Hello everyone this is my 16th pulsejet engine, a little higher version of smaller engines CC dia is 3.2inches. Still didnt calculate the thrust produced by the engine. Added augmenter to the design. It was really noisy and shakes the ground  so iam eager to find out its thrust. In this video i shown the engine at low throttle.
Note: i bet its much powerful.
Need some more tuning to make it more powerful.

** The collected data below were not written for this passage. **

/-- A station whose CLAIM is on the line or waits, ARMED, with other stations' claims. -/
def armed (tx : Bool) (others : List Claim) : State :=
  let s := cutting [passOf 1 .rough .queued, passOf 2 .finish .queued]
  { s with
    lc := { s.lc with
      queue := [{ QEntry.new (.claim 1) with tx := tx }]
      onLine := if tx then some (makeFrame .claim 2 (be1 1)) else none }
    scu := { SCU.reset with slot := .armed, ask := true, claimPass := some 1, claims := others } }

/-- A state with nothing queued and nothing on the line. -/
def withoutFrames (s : State) : State := { s with lc := { s.lc with queue := [], onLine := none } }

/-- A reservation given up while its CLAIM is on the line, an ask standing since. -/
def askedAgain (others : List Claim) : State :=
  let s := armed true others
  { s with
    lc := { s.lc with queue := [{ QEntry.new (.claim 1) with tx := true, withdraw := some .givenUp }] }
    scu := { s.scu with slot := .none, claimPass := none } }

/-- R163, FramesAreSent, TransmissionsLost: an ask queues no second CLAIM beside one given up on the line; sent, that one
is followed by its RELEASE and then by the new CLAIM; lost, by the new CLAIM alone; with no room the station waits. -/
theorem test_secondClaimWaits :
    let s := askedAgain []
    let full := askedAgain [⟨1, none⟩, ⟨3, none⟩]
    let asks := { s with scu := { s.scu with ask := false } }
    let frames := fun (c : LC) => c.queue.map (·.frame)
    (frames (slotAsk asks).lc, (slotAsk asks).scu.slot, (slotAsk asks).scu.ask) = ([.claim 1], .none, true) ∧
    after (exec .frameSent s) (fun t => (frames t.lc, t.scu.slot)) = some ([.release 1, .claim 1], .armed) ∧
    after (exec .frameSent full) (fun t => (frames t.lc, t.scu.slot)) = some ([.release 1], .waiting) ∧
    after (exec (.arbitrationLost 4) s) (fun t => (frames t.lc, t.scu.slot)) = some ([.claim 1], .armed) ∧
    after (exec (.arbitrationLost 4) full) (fun t => (frames t.lc, t.scu.slot)) = some ([], .waiting) := by decide +kernel

/-- FramesAreSent: nothing queued, not allowed, begun, sent whole, replaced; a CLAIM with room for it and without. -/
theorem witness_framesSent :
    (inState .idle).lc.queue = [] ∧ (inState .start).vc.state = .start ∧
    ((armed false []).lc.queue = [.new (.claim 1)] ∧ (armed false []).lc.listenOnly = none ∧
      (armed false []).lc.silenced = false ∧ ∀ x ∈ (armed false []).lc.queue, x.tx = false) ∧
    ((armed true []).lc.onLine = some (makeFrame .claim 2 (be1 1)) ∧
      (armed true []).lc.queue.find? (·.tx) = some { QEntry.new (.claim 1) with tx := true } ∧
      (armed true []).scu.slot = .armed ∧
      ((armed true [⟨1, none⟩]).scu.claims.filter fun c => decide (c.station ≠ 2)).length < cfg.slots ∧
      cfg.slots ≤ ((armed true [⟨1, none⟩, ⟨3, none⟩]).scu.claims.filter fun c => decide (c.station ≠ 2)).length) ∧
    QFrame.state.kindCode ≠ 1 ∧
    after (exec .frameSent (armed true [⟨1, none⟩])) (·.vc.sub) = some (some .pass) ∧
    after (exec .frameSent (armed true [⟨1, none⟩, ⟨3, none⟩])) (·.scu.backoff) = some (some 60000) := by
  decide +kernel

/-- TransmissionsLost: nothing on the line; a dominant and a recessive bit of station 2's field; the 15th and 16th
error. -/
theorem witness_lost :
    (inState .idle).lc.onLine = none ∧
    (let f := makeFrame .claim 2 (be1 1)
     (f.cls.toNat * 16 + f.station.val).testBit (5 - 0) = false ∧ (f.cls.toNat * 16 + f.station.val).testBit (5 - 4) = true) ∧
    (∀ e ∈ (armed true []).lc.queue, e.withdraw = none) ∧ (14 < 15 ∧ 15 ≤ 15) ∧
    { (inState .idle).lc with listenOnly := some 5 }.listenOnly ≠ none ∧ (inState .idle).lc.listenOnly = none := by
  decide +kernel
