theorem deliverState_unstirred (n : Fin 16) (p : PeerState) (s : State) (hq : Quiet s) :
    Unstirred s (deliverState n p s) := by
  have hs : s.lc.silenced = true := hq.2.1
  have hremove : ∀ t, Unstirred s t → Unstirred s (removePeerClaim n t) := fun t ht =>
    ht.trans (removePeerClaim_unstirred n t (ht.silenced.trans hs))
  have hheld : ∀ t, Unstirred s t → Unstirred s (appendHeldClaim n t) := fun t ht =>
    ht.trans (.ite (.refl t) (by constructor <;> simp))
  have hpeers : ∀ f, Unstirred s (s.onPeers f) := fun f => onPeers_unstirred f s
  have hlatch : ∀ b f, Unstirred s (if b = true then latch .configMismatch (s.onPeers f) else s.onPeers f) :=
    fun b f => .ite ((hpeers f).trans (latch_unstirred _ _)) (hpeers f)
  have hclaims : ∀ b t, Unstirred s t → Unstirred s (if b = true then removePeerClaim n t else t) :=
    fun b t ht => .ite (hremove t ht) ht
  exact ruReport_unstirred _ _ hq (.ite (hheld _ (hclaims _ _ (hlatch _ _))) (hremove _ (hclaims _ _ (hlatch _ _))))

theorem deliverClaim_unstirred (n : Fin 16) (pass : Nat) (s : State) (hq : Quiet s) :
    Unstirred s (deliverClaim n pass s) :=
  ruReport_unstirred _ _ hq ((onPeers_unstirred _ s).trans (claimHeard_unstirred n pass _ hq.2.1))

theorem deliverRelease_unstirred (n : Fin 16) (s : State) (hq : Quiet s) : Unstirred s (deliverRelease n s) :=
  ruReport_unstirred _ _ hq ((onPeers_unstirred _ s).trans (removePeerClaim_unstirred n _ hq.2.1))

/-! ## The inputs and the measurement -/

/-- A debounced change in SILENCED: ESTOP latches its flag, CLAMPED and GUARD_CLOSED take the start conditions afresh,
and nothing runs that the other inputs could end (R173 to R178). -/
theorem inputChanged_unstirred (i : Input) (v : Bool) (s : State) (hq : Quiet s) :
    Unstirred s (inputChanged i v s) := by
  obtain ⟨hst, -, -, hrun, -, hpc⟩ := hq
  have hsettle := settle_unstirred s hpc
  have hhome : ∀ w, Unstirred s (homeEdge w s) := fun w => by
    have e : homeEdge w s = s.onIIU fun u => { u with latch := u.latch.put w true } := by
      simp [homeEdge, retractTest, hst]
    rw [e]
    constructor <;> simp
  cases i with
  | clamped => simpa [inputChanged, clampedChanged, hst] using .ite hsettle (.refl s)
  | guardClosed => simpa [inputChanged, guardChanged, hst] using hsettle
  | estop => simpa [inputChanged, estopActive, estopInactive, hst] using .ite (latch_unstirred _ s) (.refl s)
  | driveAtSpeed => simpa [inputChanged, driveAtSpeed, driveLost, hrun] using .refl s
  | homeL => exact .ite (hhome .l) (.refl s)
  | homeR => exact .ite (hhome .r) (.refl s)

/-- With no run an attempt that a timer ends begins nothing (R30). -/
theorem endAttempt_unstirred (why : Reason) (s : State) (h : s.rtu.run = .none) :
    Unstirred s (endAttempt why s) := by
  have hend : endRun why s = s := by simp [endRun, h]
  have hstart : Unstirred s (attemptStart s) := by
    rw [attemptStart_eq]
    constructor <;> rfl
  simpa only [endAttempt, hend] using .ite hstart (.refl s)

[ame]http://www.youtube.com/watch?v=ERl1PzsIBhM&list=UUMrDsjmztQSbx5IHa1WL9nw&index=1&feature=plcp[/ame]


----------



## Ken I (May 24, 2012)

Awesome.

At full power its going to burn right through you bench rail and dissapear through the wall.

Thanks for the post.

Ken


----------



## 90LX_Notch (May 24, 2012)

Death-

You never cease to amaze me! You don't have a brass set; you have carbide.

-Bob


----------



## deatharena89 (May 25, 2012)

Here is an stand(static) made for my engine. Pic,

http://imageshack.us/photo/my-images/17/25052012829.jpg/


----------



## ronkh (May 26, 2012)

th_wtf1Looks more like a Blunderbuss gun with a snipers attachment!!


----------



## deatharena89 (May 28, 2012)

ronkh  said:
			
		

> th_wtf1Looks more like a Blunderbuss gun with a snipers attachment!!


Thats a good comparison.


----------



## deatharena89 (May 30, 2012)

Here is a new development done in this engine to make it more powerful. I have highlighted the change in red coloured rectangular box.

http://imageshack.us/photo/my-images/338/newedit.jpg/


----------



## deatharena89 (May 31, 2012)

100% welding has been completed now its ready to run. I will test it on 7th because till 6th i have got my theory exams. Here is the pic.

http://imageshack.us/photo/my-images/337/27093809.jpg/


----------



## deatharena89 (Jun 9, 2012)

More powerful version of my previous engine. Take a look at the video. Next to add an thrust augmenter.

[ame]http://youtu.be/3klPH3crq1M[/ame]


----------